The provincial rollout established multiple CISSS entities corresponding to territorial divisions including regions identified by the Institut de la statistique du Québec such as Montérégie, Laval, Gaspésie–Îles-de-la-Madeleine, and Nord-du-Québec. Each CISSS integrates a network of hospitals (for example, Hôpital de l'Enfant-Jésus), long-term care centres (e.g., regional CHSLD), community service centres like CLSC Saint-Laurent, mental health clinics, and youth protection services linked with provincial bodies such as the Directeur de la protection de la jeunesse. Networks are structured to coordinate referral pathways among tertiary centres like Centre hospitalier universitaire de Québec and regional facilities, and to align with ambulance services governed by provincial contracts and municipal emergency responders including Service de police de la Ville de Montréal for crisis coordination.

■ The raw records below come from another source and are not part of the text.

-- ==== Sys2Proof/Tests/Slice0.lean ====
section
/-! SUPPORT. Tests: words of the spec's encodings and what they decode to, ill-formed terms, single steps with results worked out from the spec, and for each statement of Obligations.lean states and operands that meet its hypotheses. -/
namespace Sys2Proof.Tests
open Sys2Proof Sys2Proof.Machine
set_option Elab.async false

/-- The word decodes to the instruction. -/
def reads (e : Word × Instr) : Bool :=
  match decode e.1 with
  | .ok i => decide (i = e.2)
  | .error _ => false

/-- Words of spec/08 R178 to R187 and the entries: int vector. -/
def words_int_vector : List (Word × Instr) := [
  (0x0020203040018000, .vmul ⟨4, false⟩ 2 3 4 1),
  (0x0050203040018000, .vand ⟨4, false⟩ 2 3 4 1),
  (0x0060203040018000, .vor ⟨4, false⟩ 2 3 4 1),
  (0x0070203040018000, .vxor ⟨4, false⟩ 2 3 4 1),
  (0x0080203040018000, .vshl ⟨4, false⟩ 2 3 4 1),
  (0x0090203040018000, .vshr ⟨4, false⟩ 2 3 4 1),
  (0x00A0203040018000, .vsra ⟨4, false⟩ 2 3 4 1),
  (0x00B0203040018000, .vmin ⟨4, false⟩ 2 3 4 1),
  (0x00C0203040018000, .vmax ⟨4, false⟩ 2 3 4 1),
  (0x00D0203040018000, .vminn ⟨4, false⟩ 2 3 4 1),
  (0x00E0203040018000, .vmaxn ⟨4, false⟩ 2 3 4 1),
  (0x0000203060000000, .vadd ⟨0, false⟩ 2 3 6 0 .wrap),
  (0x000FFFEFD0000002, .vadd ⟨0, false⟩ 255 254 253 0 .satu),
  (0x00102030400F0001, .vsub ⟨0, false⟩ 2 3 4 15 .sat),
  (0x0030203040001001, .vmulh ⟨0, true⟩ 2 3 4 0 true),
  (0x0040203040512000, .vmad ⟨1, false⟩ 2 3 4 5 1),
  (0x00F0203000000001, .vabs ⟨0, false⟩ 2 3 0 true),
  (0x0100203000000000, .vneg ⟨0, false⟩ 2 3 0 false),
  (0x0110203000020000, .vclz ⟨0, false⟩ 2 3 2),
  (0x0120203000000000, .vpopc ⟨0, false⟩ 2 3 0),
  (0x0130503040000009, .vcmp ⟨0, false⟩ 5 3 4 0 .geu),
  (0x0140203040700000, .vsel ⟨0, false⟩ 2 3 4 7 0),
  (0x0150203000000000, .vmov ⟨0, false⟩ (.vv 2 3) 0),
  (0x0150103000000001, .vmov ⟨0, false⟩ (.bv 1 3) 0),
  (0x0150203000000002, .vmov ⟨0, false⟩ (.vb 2 3) 0),
  (0x0160900000010000, .vlane ⟨0, false⟩ 9 1),
  (0x02003021FFFF0FFB, .vaddi ⟨0, false⟩ 3 2 1 0xFFFFFFB),
  (0x0210302012340567, .vandi ⟨0, false⟩ 3 2 0 0x1234567),
  (0x0220302000000001, .vori ⟨0, false⟩ 3 2 0 1),
  (0x02303020FFFF0FFF, .vxori ⟨0, false⟩ 3 2 0 0xFFFFFFF),
  (0x024030200000001F, .vshli ⟨0, false⟩ 3 2 0 31),
  (0x0250302000000001, .vshri ⟨0, false⟩ 3 2 0 1),
  (0x0260302000000010, .vsrai ⟨0, false⟩ 3 2 0 16),
  (0x02703002FFF10000, .vmovi ⟨0, false⟩ 3 2 0xFFF1000),
  (0x028030206ABC0DEF, .vcmpi ⟨0, false⟩ 3 2 0 .ltu 0xABCDEF)]
theorem test_decode_int_vector : words_int_vector.all reads = true := by decide +kernel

CISSS budgets are principally financed through allocations from the Ministère de la Santé et des Services sociaux (Québec), supplemented by targeted program transfers, capital funding, and third-party reimbursements including federal transfers tied to mechanisms involving Health Canada and accords like the Canada Health Act framework. Budgetary processes require submission of annual budgets and multi-year financial plans consistent with provincial fiscal rules administered by the Secrétariat du Conseil du trésor (Québec), and they must reflect negotiated salary obligations with unions such as the Syndicat des travailleurs et travailleuses and collective bargaining outcomes from the Commission des normes, de l'équité, de la santé et de la sécurité du travail (CNESST). Capital projects may be delivered through public-private partnership models evaluated against standards set by the Autorité des marchés publics.

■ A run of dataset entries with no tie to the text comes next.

/-- A form of format E with no result: t1 null, and imm9 below 2 to the n. -/
def nullE (r : Raw) (n : Nat) : Except Reject Unit := do
  need (r.hi == 0x1FF) .targetNotNull
  need (r.lo.toNat < 2 ^ n) .reservedBit

/-- Major 0x3F (R181). -/
def decodeSys (r : Raw) : Except Reject Instr := do
  let p ← decodePred r.pred
  match r.xop.toNat with
  | 0 => nullE r 3; .ok (.bend p (r.lo.extractLsb' 0 3))
  | 1 => nullE r 8; .ok (.trap p (r.lo.extractLsb' 0 8))
  | 2 => nullE r 0; .ok (.brk p)
  | 3 => need (r.lo == 0) .reservedBit; .ok (.fence p (← decodeTarget r.hi))
  | 4 => nullE r 0; .ok (.nop p)
  | 5 => need (r.lo == 0) .reservedBit; .ok (.rdtick p (← decodeTarget r.hi))
  | 6 => need (r.lo == 0) .reservedBit; .ok (.rdlt p (← decodeTarget r.hi))
  | 7 => need (r.lo == 0) .reservedBit; .ok (.rdwall p (← decodeTarget r.hi))
  | 8 => nullE r 5; .ok (.nullst p (r.lo.extractLsb' 0 5))
  | 9 => nullE r 3; .ok (.nullw p (Fin.ofNat 8 r.lo.toNat))
  | _ => .error .reservedMinor

/-- Majors 0x40 to 0x48 (R259): channel xop[1:0], the other xop bits `hi`. -/
def decodeCopy (f : Pred → ChanIx → BitVec 9 → Instr) (hi : BitVec 3) (r : Raw) : Except Reject Instr := do
  need (r.hi == 0x1FF) .targetNotNull
  need (r.xop.extractLsb' 2 3 == hi) .reservedBit
  .ok (f (← decodePred r.pred) (Fin.ofNat 4 r.xop.toNat) r.lo)

def decodeCpchk (r : Raw) : Except Reject Instr := do
  need (r.xop == 0 && r.lo.extractLsb' 8 1 == 0) .reservedBit
  .ok (.cpchk (← decodePred r.pred) (r.lo.extractLsb' 0 8) (← decodeTarget r.hi))

/-- Majors 0x4C to 0x4F (R449). -/
def decodeTrace (m : Nat) (r : Raw) : Except Reject Instr := do
  let p ← decodePred r.pred
  match m with
  | 0x4C => nullE r 0; .ok (.trec p r.xop)
  | 0x4D => need (r.xop == 0) .reservedBit; nullE r 8; .ok (.tmark p (r.lo.extractLsb' 0 8))
  | 0x4E => need (r.xop == 0) .reservedBit; nullE r 0; .ok (.thash p)
  | _ => need (r.xop == 0) .reservedBit; nullE r 1; .ok (if r.lo = 0 then .tstopStop p else .tstopStart p)

/-- Majors 0x50 to 0x59 (R306). -/
def decodeRegion (m : Nat) (r : Raw) : Except Reject Instr := do
  let p ← decodePred r.pred
  need (r.xop == 0) .reservedBit
  match m with
  | 0x50 => nullE r 0; .ok (.jtab p)
  | 0x51 => nullE r 4; .ok (.cfgld p (r.lo.extractLsb' 0 4))
  | 0x52 => nullE r 0; .ok (.cfgact p)
  | 0x53 => nullE r 0; .ok (.cfgdrop p)
  | 0x54 => nullE r 0; .ok (.run p)
  | 0x55 => nullE r 0; .ok (.loop p)
  | 0x56 => nullE r 7; .ok (.tok p (r.lo.extractLsb' 0 7))
  | 0x57 => need (r.lo.toNat < 4) .reservedBit; .ok (.rdsink p (Fin.ofNat 4 r.lo.toNat) (← decodeTarget r.hi))
  | 0x58 => need (r.lo.toNat < 8) .reservedBit; .ok (.lwait p (Fin.ofNat 4 r.lo.toNat) (r.lo.getLsbD 2) (← decodeTarget r.hi))
  | 0x59 => nullE r 2; .ok (.lrel p (Fin.ofNat 4 r.lo.toNat))
  | _ => .error .reservedMajor

/-- Majors 0x60 to 0x6A (R337). -/
def decodeMatrix (m : Nat) (r : Raw) : Except Reject Instr := do
  let p ← decodePred r.pred
  need (r.hi == 0x1FF) .targetNotNull
  let n4 : Fin 16 := Fin.ofNat 16 r.lo.toNat
  let n5 : Fin 32 := Fin.ofNat 32 r.lo.toNat
  let up4 : Fin 16 := Fin.ofNat 16 (r.lo.toNat / 32)
  let range : Fin 32 := Fin.ofNat 32 (r.lo.toNat / 16)
  let xopN : Fin 32 := Fin.ofNat 32 r.xop.toNat
  match m with
  | 0x60 => match r.xop.toNat with
    | 0 => .ok (.mtld p n4 range)
    | 1 => .ok (.mtldw p n4 range)
    | 2 => .ok (.mtst p n4 range)
    | _ => .error .reservedMinor
  | 0x61 => do
    need (r.lo.extractLsb' 6 3 == 0) .reservedBit
    .ok (if r.lo.getLsbD 5 then .mfill p n5 xopN else .mspill p n5 xopN)
  | 0x62 => do
    need (r.xop.extractLsb' 0 2 == 0) .reservedBit
    .ok (.mma p (← orReject (MmaFmt.ofCode (r.xop.extractLsb' 2 3)) .reservedMinor) n5 up4)
  | 0x63 => do
    .ok (.mmaw p (← orReject (MmaFmt.ofCode (r.xop.extractLsb' 2 3)) .reservedMinor) n5 up4 (Fin.ofNat 4 r.xop.toNat))
  | 0x64 => match r.xop.toNat with
    | 0 => do
      need (r.lo.extractLsb' 8 1 == 0) .reservedBit
      .ok (.mchainB p n5 (← orReject (Round.ofCode (BitVec.setWidth 3 (r.lo.extractLsb' 5 2))) .reservedMinor) (r.lo.getLsbD 7))
    | 1 => need (r.lo.toNat < 32) .reservedBit; .ok (.mchainE p n5)
    | 2 => need (r.lo.toNat < 32) .reservedBit; .ok (.mzero p n5)
    | _ => .error .reservedMinor
  | 0x65 => do
    .ok (.mscacc p n5 xopN (← orReject (Round.ofCode (r.lo.extractLsb' 5 3)) .reservedMinor) (r.lo.getLsbD 8))
  | 0x66 => do
    need (r.xop == 0) .reservedMinor
    need (r.lo.toNat < 128) .reservedBit
    .ok (.mrd p n5 (Fin.ofNat 4 (r.lo.toNat / 32)))
  | 0x67 => match r.xop.toNat with
    | 0 => do .ok (.mpin p n5 (← orReject (Fmt.ofCode (r.lo.extractLsb' 5 4)) .reservedMinor))
    | 1 => need (r.lo.toNat < 32) .reservedBit; .ok (.munpin p n5)
    | _ => .error .reservedMinor
  | _ => do
    need (r.xop.extractLsb' 0 3 == 0) .reservedBit
    need (r.lo.toNat < 32) .reservedBit
    let q : Fin 4 := Fin.ofNat 4 (r.xop.toNat / 8)
    match m with
    | 0x68 => .ok (.mgdlt p n5 q)
    | 0x69 => .ok (.mfwrd p n5 q)
    | 0x6A => .ok (.mfwchunk p n5 q)
    | _ => .error .reservedMajor

/-- Majors 0x70 to 0x74 (R379). -/
def decodeStoch (m : Nat) (r : Raw) : Except Reject Instr := do
  let p ← decodePred r.pred
  need (r.hi == 0x1FF) .targetNotNull
  let d : Fin 64 := Fin.ofNat 64 r.lo.toNat
  let len : BitVec 2 := r.lo.extractLsb' 6 2
  let g : Fin 16 := Fin.ofNat 16 r.xop.toNat
  match m with
  | 0x70 => match r.xop.toNat with
    | 8 => need (r.lo.toNat < 256) .reservedBit; .ok (.sfill p len d)
    | 9 => do
      need (r.lo.toNat < 128 && r.lo.extractLsb' 4 2 == 0) .reservedBit
      .ok (.scnt p (r.lo.getLsbD 6) (Fin.ofNat 16 r.lo.toNat))
    | k => do
      need (r.lo.toNat < 64) .reservedBit
      let f ← orReject ([Instr.sand, .sor, .sxor, .sxnor, .smux, .snot, .smov, .srot][k]?) .reservedMinor
      .ok (f p d)
  | 0x71 =>
    if r.xop.getLsbD 4 then do need (r.lo.toNat < 64) .reservedBit; .ok (.sregen p g d)
    else .ok (.sgen p g (r.lo.getLsbD 8) len d)
  | 0x72 => .ok (if r.xop.getLsbD 4 then .b2sv p g (r.lo.getLsbD 8) len d else .b2s p g (r.lo.getLsbD 8) len d)
  | 0x73 => match r.xop.toNat with
    | 0 => need (r.lo.toNat < 128) .reservedBit; .ok (.s2b p (r.lo.getLsbD 6) d)
    | 1 => need (r.lo.toNat < 256) .reservedBit; .ok (.sld p len d)
    | 2 => need (r.lo.toNat < 64) .reservedBit; .ok (.sst p d)
    | _ => .error .reservedMinor
  | 0x74 => do
    need (r.xop == 0) .reservedMinor
    need (r.lo.toNat < 16) .reservedBit
    .ok (.sgset p (Fin.ofNat 16 r.lo.toNat))
  | _ => .error .reservedMajor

CISSS performance is monitored via indicators defined by the Ministère de la Santé et des Services sociaux (Québec) and assessed by agencies including the Institut national d'excellence en santé et en services sociaux (INESSS) and the Protecteur du citoyen (Québec). Metrics cover wait times for specialized services comparing benchmarks used by institutions like Hôpital Maisonneuve-Rosemont, readmission rates aligned with standards from the Fédération des médecins spécialistes du Québec, and quality indicators in long-term care overseen by provincial inspectors and the Commission de la santé et de la sécurité du travail (CSST). Accountability mechanisms include annual reports, audits by the Vérificateur général du Québec, and public consultations coordinated with municipal partners such as Montréal and community organizations like the Table de concertation networks. Continuous improvement initiatives often draw on research collaborations with universities such as Université de Montréal and Université Laval to inform evidence-based reforms.